### YOUR GOAL
Your answer must consist of exactly the lines below, starting with the line with "def Regs.swapKIf (r" and going on through the line with "match locOf (coreOf q) a with", and nothing else.

### Collected data
Segment Open

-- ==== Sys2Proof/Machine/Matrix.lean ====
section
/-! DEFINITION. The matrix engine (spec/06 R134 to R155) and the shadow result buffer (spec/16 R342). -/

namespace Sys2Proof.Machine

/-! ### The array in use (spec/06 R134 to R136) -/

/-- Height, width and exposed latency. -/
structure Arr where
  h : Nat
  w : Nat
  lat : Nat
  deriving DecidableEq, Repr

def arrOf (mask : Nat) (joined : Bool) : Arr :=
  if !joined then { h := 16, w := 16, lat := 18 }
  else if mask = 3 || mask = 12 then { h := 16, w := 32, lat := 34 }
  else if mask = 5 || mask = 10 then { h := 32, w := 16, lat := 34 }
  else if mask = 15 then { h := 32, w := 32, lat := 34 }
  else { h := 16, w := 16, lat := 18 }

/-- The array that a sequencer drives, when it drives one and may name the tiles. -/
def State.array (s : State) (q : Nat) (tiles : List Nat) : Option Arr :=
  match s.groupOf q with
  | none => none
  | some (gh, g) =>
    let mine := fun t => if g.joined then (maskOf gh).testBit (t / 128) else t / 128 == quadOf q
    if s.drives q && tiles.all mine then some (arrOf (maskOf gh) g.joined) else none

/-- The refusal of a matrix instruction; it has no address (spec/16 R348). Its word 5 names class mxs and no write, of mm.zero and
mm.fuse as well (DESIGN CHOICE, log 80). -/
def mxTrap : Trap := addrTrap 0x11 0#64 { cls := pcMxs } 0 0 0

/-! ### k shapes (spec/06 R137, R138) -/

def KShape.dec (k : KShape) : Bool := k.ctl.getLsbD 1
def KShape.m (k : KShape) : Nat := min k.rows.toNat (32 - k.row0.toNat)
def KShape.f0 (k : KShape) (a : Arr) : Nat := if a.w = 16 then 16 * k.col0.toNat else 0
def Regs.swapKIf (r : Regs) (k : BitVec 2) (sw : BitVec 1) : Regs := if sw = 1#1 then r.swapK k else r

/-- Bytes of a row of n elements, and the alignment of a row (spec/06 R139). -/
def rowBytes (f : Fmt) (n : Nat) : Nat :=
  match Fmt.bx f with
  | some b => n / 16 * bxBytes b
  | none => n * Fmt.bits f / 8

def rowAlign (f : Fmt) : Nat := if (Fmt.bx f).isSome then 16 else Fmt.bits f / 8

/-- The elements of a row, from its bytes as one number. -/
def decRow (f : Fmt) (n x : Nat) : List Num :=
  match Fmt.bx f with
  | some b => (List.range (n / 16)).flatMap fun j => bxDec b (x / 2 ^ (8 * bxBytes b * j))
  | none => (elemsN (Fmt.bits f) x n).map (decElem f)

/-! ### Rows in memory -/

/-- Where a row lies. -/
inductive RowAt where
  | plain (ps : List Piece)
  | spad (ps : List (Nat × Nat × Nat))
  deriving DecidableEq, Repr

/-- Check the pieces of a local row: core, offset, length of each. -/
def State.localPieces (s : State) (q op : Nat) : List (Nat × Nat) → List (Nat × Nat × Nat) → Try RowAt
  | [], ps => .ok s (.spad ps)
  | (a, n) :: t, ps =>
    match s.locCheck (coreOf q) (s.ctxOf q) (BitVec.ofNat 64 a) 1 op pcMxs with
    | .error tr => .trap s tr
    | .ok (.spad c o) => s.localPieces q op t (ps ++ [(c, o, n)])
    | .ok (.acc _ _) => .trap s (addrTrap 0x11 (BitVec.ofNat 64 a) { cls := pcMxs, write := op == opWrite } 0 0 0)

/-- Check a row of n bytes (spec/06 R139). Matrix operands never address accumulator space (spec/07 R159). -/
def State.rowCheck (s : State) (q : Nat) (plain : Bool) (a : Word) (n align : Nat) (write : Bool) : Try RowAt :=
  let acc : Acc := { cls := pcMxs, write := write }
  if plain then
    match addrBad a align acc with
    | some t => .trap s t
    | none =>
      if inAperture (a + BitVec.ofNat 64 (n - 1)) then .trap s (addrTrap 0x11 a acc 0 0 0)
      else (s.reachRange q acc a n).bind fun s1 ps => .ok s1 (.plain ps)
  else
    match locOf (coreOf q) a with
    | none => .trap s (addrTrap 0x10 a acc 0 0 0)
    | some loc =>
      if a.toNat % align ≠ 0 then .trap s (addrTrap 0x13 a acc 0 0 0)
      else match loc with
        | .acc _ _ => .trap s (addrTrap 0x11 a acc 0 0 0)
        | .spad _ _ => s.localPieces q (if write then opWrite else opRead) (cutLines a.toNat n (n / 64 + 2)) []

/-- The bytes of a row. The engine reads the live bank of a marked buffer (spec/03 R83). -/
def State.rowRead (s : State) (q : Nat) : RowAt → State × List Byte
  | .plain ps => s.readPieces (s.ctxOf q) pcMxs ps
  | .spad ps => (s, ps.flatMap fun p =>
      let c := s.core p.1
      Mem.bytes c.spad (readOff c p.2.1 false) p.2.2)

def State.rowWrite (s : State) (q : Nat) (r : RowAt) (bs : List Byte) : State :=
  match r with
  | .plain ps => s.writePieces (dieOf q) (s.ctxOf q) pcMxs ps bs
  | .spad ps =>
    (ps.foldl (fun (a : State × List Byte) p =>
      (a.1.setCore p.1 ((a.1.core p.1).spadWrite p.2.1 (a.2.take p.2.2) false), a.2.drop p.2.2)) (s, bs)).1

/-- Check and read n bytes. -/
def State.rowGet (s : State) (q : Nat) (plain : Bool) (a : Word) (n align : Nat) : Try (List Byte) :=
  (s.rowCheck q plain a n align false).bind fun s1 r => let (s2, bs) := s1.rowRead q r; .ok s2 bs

Segment Closed
Segment Open

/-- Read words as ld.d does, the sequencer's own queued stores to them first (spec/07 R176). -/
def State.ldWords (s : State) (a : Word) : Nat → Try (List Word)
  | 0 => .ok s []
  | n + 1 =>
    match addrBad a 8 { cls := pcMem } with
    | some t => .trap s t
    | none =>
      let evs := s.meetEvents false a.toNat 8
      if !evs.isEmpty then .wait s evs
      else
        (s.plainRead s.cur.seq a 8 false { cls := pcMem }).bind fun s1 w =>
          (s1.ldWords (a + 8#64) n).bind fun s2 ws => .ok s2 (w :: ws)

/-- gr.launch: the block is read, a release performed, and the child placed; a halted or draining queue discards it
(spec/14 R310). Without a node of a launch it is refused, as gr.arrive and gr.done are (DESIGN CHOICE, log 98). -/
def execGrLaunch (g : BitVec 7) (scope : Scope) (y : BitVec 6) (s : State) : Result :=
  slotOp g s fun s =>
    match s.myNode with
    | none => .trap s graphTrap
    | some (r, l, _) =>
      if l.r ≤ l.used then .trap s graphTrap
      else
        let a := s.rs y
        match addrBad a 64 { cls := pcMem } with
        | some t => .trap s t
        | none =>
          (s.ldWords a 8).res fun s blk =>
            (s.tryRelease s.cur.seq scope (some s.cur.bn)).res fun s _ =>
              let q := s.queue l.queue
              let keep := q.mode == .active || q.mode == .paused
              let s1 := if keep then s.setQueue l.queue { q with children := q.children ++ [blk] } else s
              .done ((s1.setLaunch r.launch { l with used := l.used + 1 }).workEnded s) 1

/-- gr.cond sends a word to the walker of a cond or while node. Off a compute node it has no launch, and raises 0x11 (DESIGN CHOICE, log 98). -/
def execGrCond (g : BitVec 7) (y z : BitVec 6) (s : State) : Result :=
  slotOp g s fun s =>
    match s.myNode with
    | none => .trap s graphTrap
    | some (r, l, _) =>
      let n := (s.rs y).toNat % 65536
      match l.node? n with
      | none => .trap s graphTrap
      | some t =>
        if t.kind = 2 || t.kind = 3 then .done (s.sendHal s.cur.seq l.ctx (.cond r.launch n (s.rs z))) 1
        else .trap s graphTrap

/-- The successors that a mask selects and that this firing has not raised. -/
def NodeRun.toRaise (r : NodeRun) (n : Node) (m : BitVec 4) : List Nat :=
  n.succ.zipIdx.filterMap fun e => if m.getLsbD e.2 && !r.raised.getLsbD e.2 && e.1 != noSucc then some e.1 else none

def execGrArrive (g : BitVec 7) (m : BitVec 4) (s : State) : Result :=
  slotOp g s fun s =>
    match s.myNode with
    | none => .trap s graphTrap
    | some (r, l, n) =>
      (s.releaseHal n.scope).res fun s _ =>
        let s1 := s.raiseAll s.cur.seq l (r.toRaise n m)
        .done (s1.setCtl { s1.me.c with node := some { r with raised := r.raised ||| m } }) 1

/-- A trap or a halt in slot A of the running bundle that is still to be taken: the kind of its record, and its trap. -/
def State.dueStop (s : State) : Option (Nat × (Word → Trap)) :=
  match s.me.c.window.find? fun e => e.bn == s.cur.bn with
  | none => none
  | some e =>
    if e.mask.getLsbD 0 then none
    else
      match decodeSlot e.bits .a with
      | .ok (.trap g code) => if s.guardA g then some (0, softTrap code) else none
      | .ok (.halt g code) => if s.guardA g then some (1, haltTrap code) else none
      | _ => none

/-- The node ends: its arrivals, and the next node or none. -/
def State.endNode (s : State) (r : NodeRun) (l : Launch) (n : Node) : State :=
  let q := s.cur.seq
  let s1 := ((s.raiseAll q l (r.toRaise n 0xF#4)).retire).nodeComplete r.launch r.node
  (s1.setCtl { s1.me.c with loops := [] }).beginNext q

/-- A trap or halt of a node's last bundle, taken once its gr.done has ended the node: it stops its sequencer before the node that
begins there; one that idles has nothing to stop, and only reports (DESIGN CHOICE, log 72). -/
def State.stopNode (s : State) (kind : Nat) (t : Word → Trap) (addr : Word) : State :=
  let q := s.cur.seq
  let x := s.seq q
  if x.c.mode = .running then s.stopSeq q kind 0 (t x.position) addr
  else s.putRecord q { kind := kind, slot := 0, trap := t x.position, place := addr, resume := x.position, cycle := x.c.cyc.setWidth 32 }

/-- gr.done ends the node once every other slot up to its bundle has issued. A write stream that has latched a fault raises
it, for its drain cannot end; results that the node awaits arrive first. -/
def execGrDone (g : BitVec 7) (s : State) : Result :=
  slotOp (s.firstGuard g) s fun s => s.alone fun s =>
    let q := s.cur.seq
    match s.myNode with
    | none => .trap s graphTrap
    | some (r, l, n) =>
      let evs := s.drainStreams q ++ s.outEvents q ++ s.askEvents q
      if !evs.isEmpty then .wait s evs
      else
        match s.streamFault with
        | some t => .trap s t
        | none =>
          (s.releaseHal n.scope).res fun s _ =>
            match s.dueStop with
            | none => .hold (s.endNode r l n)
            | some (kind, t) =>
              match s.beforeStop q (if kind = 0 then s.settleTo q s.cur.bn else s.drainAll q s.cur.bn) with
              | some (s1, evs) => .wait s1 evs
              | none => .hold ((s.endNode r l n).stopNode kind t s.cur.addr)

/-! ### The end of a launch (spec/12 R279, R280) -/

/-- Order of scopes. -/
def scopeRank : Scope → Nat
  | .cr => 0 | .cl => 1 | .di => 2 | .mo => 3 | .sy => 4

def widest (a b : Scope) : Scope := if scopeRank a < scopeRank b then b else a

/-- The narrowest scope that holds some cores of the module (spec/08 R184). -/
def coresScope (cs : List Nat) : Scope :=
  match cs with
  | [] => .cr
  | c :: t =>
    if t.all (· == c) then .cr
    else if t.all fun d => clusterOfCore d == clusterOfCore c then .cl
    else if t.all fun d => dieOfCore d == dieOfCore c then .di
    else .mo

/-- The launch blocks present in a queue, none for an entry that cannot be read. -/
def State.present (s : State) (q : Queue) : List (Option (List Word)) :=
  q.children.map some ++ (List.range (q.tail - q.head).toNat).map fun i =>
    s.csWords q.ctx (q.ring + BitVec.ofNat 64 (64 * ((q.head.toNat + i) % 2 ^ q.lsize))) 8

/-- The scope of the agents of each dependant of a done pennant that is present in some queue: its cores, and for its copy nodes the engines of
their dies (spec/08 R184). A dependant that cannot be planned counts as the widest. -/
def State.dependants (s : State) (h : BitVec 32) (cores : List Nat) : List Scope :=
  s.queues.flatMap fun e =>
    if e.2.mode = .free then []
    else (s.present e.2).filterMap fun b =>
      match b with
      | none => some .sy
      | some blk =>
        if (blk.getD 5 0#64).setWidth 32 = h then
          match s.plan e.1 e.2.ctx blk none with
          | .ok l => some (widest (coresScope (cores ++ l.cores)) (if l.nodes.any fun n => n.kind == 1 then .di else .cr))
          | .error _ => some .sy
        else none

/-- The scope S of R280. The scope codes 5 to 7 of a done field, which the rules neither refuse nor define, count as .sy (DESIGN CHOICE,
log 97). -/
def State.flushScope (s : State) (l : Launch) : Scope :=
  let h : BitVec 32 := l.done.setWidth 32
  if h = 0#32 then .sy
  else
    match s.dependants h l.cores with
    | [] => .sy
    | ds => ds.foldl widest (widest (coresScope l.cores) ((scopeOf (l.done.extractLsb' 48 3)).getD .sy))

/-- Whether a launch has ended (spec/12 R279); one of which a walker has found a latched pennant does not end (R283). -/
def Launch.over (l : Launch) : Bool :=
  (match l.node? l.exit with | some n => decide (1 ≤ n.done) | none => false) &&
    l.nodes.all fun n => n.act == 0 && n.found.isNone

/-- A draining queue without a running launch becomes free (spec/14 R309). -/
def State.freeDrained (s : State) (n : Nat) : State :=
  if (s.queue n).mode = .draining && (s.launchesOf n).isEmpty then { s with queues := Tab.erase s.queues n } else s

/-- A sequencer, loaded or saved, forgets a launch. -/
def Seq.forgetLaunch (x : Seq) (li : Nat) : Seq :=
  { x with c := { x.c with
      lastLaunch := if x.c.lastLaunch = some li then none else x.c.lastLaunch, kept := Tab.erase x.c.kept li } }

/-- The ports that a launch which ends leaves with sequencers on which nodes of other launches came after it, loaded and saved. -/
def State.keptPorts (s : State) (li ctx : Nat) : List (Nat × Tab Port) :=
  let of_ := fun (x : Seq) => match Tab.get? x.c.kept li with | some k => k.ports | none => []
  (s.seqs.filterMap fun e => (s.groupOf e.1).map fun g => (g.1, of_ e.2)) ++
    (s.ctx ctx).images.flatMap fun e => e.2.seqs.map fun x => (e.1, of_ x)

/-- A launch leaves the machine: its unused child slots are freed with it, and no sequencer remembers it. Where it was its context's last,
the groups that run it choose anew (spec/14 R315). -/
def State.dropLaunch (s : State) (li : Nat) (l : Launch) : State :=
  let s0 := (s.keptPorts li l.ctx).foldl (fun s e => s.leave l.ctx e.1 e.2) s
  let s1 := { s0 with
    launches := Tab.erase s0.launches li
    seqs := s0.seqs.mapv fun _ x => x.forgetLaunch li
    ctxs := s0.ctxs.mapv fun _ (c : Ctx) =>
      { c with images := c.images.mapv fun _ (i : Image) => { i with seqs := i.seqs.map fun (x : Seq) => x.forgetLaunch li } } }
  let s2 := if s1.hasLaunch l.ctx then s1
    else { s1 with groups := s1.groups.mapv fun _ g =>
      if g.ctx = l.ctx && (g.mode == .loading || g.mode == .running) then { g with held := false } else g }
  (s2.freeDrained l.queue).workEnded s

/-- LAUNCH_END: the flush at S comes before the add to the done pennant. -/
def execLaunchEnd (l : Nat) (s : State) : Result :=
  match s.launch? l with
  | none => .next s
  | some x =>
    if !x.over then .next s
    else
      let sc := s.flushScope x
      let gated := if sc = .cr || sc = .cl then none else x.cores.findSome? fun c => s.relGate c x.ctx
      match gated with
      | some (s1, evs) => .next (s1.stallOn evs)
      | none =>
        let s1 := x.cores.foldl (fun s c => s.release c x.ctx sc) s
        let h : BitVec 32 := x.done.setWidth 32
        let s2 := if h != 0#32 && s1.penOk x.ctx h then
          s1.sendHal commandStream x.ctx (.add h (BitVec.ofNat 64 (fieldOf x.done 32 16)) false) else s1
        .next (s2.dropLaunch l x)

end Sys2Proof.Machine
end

Segment Closed
Segment Open

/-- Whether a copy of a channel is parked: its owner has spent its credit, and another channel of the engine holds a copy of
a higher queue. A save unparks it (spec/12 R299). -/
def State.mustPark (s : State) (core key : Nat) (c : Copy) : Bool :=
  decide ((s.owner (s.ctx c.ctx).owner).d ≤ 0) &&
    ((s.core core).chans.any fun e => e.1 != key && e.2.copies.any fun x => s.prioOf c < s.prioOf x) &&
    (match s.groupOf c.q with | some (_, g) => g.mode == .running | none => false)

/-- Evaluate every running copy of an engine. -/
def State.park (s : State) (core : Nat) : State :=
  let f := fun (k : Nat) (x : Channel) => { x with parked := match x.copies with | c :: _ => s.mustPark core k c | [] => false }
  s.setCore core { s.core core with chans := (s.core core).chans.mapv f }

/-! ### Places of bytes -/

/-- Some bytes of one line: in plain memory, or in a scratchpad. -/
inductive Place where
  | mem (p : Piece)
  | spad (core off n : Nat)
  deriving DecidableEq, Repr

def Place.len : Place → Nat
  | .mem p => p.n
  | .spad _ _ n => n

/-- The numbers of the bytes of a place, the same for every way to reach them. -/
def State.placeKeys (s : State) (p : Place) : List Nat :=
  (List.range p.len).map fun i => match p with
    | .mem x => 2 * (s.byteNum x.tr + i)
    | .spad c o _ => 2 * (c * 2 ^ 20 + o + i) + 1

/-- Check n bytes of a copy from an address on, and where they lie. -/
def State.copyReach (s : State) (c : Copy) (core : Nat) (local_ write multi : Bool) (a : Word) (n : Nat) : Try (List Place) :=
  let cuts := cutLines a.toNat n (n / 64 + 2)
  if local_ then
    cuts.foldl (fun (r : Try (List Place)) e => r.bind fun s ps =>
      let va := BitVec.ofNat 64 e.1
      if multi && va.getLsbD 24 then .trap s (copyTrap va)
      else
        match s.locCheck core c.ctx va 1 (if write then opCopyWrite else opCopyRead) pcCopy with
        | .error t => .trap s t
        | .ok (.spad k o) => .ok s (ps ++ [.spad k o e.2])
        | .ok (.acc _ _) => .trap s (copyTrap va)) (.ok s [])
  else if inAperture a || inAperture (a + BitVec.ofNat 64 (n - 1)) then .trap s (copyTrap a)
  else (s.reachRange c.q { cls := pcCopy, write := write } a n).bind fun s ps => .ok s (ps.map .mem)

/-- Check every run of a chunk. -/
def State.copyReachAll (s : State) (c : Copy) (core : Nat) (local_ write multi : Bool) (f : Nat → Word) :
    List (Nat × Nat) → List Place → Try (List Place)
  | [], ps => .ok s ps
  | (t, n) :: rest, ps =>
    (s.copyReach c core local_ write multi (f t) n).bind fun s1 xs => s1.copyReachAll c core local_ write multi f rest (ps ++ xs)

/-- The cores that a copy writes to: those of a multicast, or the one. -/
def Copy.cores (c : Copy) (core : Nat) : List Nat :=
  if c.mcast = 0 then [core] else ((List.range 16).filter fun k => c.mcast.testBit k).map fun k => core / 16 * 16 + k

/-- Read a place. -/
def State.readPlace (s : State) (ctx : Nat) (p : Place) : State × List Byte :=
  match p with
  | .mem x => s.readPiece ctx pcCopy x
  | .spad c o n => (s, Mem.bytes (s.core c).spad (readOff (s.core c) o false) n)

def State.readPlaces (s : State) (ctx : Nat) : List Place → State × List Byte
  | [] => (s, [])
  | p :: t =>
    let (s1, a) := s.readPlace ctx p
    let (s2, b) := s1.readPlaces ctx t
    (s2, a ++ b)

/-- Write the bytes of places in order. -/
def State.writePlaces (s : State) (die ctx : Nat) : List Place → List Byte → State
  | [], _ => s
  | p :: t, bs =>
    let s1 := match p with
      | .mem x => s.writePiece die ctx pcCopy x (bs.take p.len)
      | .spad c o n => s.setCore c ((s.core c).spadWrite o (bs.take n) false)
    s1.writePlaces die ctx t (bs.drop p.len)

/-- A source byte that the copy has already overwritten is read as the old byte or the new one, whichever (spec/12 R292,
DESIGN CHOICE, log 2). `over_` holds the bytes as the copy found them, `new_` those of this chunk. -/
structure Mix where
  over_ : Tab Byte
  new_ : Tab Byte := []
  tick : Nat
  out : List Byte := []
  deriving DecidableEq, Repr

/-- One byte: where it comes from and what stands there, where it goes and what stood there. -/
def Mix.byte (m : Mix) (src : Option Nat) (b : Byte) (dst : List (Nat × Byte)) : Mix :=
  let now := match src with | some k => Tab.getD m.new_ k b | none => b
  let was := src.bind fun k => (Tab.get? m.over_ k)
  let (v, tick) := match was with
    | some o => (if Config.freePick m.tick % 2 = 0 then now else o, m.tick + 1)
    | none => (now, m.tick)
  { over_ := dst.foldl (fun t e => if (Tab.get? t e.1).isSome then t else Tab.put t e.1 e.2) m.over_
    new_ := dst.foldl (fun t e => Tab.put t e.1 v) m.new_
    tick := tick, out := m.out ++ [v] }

Segment Closed

### SOLUTION TO THE EXERCISE
def Regs.swapKIf (r : Regs) (k : BitVec 2) (sw : BitVec 1) : Regs := if sw = 1#1 then r.swapK k else r

/-- Bytes of a row of n elements, and the alignment of a row (spec/06 R139). -/
def rowBytes (f : Fmt) (n : Nat) : Nat :=
  match Fmt.bx f with
  | some b => n / 16 * bxBytes b
  | none => n * Fmt.bits f / 8

def rowAlign (f : Fmt) : Nat := if (Fmt.bx f).isSome then 16 else Fmt.bits f / 8

/-- The elements of a row, from its bytes as one number. -/
def decRow (f : Fmt) (n x : Nat) : List Num :=
  match Fmt.bx f with
  | some b => (List.range (n / 16)).flatMap fun j => bxDec b (x / 2 ^ (8 * bxBytes b * j))
  | none => (elemsN (Fmt.bits f) x n).map (decElem f)

/-! ### Rows in memory -/

/-- Where a row lies. -/
inductive RowAt where
  | plain (ps : List Piece)
  | spad (ps : List (Nat × Nat × Nat))
  deriving DecidableEq, Repr

/-- Check the pieces of a local row: core, offset, length of each. -/
def State.localPieces (s : State) (q op : Nat) : List (Nat × Nat) → List (Nat × Nat × Nat) → Try RowAt
  | [], ps => .ok s (.spad ps)
  | (a, n) :: t, ps =>
    match s.locCheck (coreOf q) (s.ctxOf q) (BitVec.ofNat 64 a) 1 op pcMxs with
    | .error tr => .trap s tr
    | .ok (.spad c o) => s.localPieces q op t (ps ++ [(c, o, n)])
    | .ok (.acc _ _) => .trap s (addrTrap 0x11 (BitVec.ofNat 64 a) { cls := pcMxs, write := op == opWrite } 0 0 0)

/-- Check a row of n bytes (spec/06 R139). Matrix operands never address accumulator space (spec/07 R159). -/
def State.rowCheck (s : State) (q : Nat) (plain : Bool) (a : Word) (n align : Nat) (write : Bool) : Try RowAt :=
  let acc : Acc := { cls := pcMxs, write := write }
  if plain then
    match addrBad a align acc with
    | some t => .trap s t
    | none =>
      if inAperture (a + BitVec.ofNat 64 (n - 1)) then .trap s (addrTrap 0x11 a acc 0 0 0)
      else (s.reachRange q acc a n).bind fun s1 ps => .ok s1 (.plain ps)
  else
    match locOf (coreOf q) a with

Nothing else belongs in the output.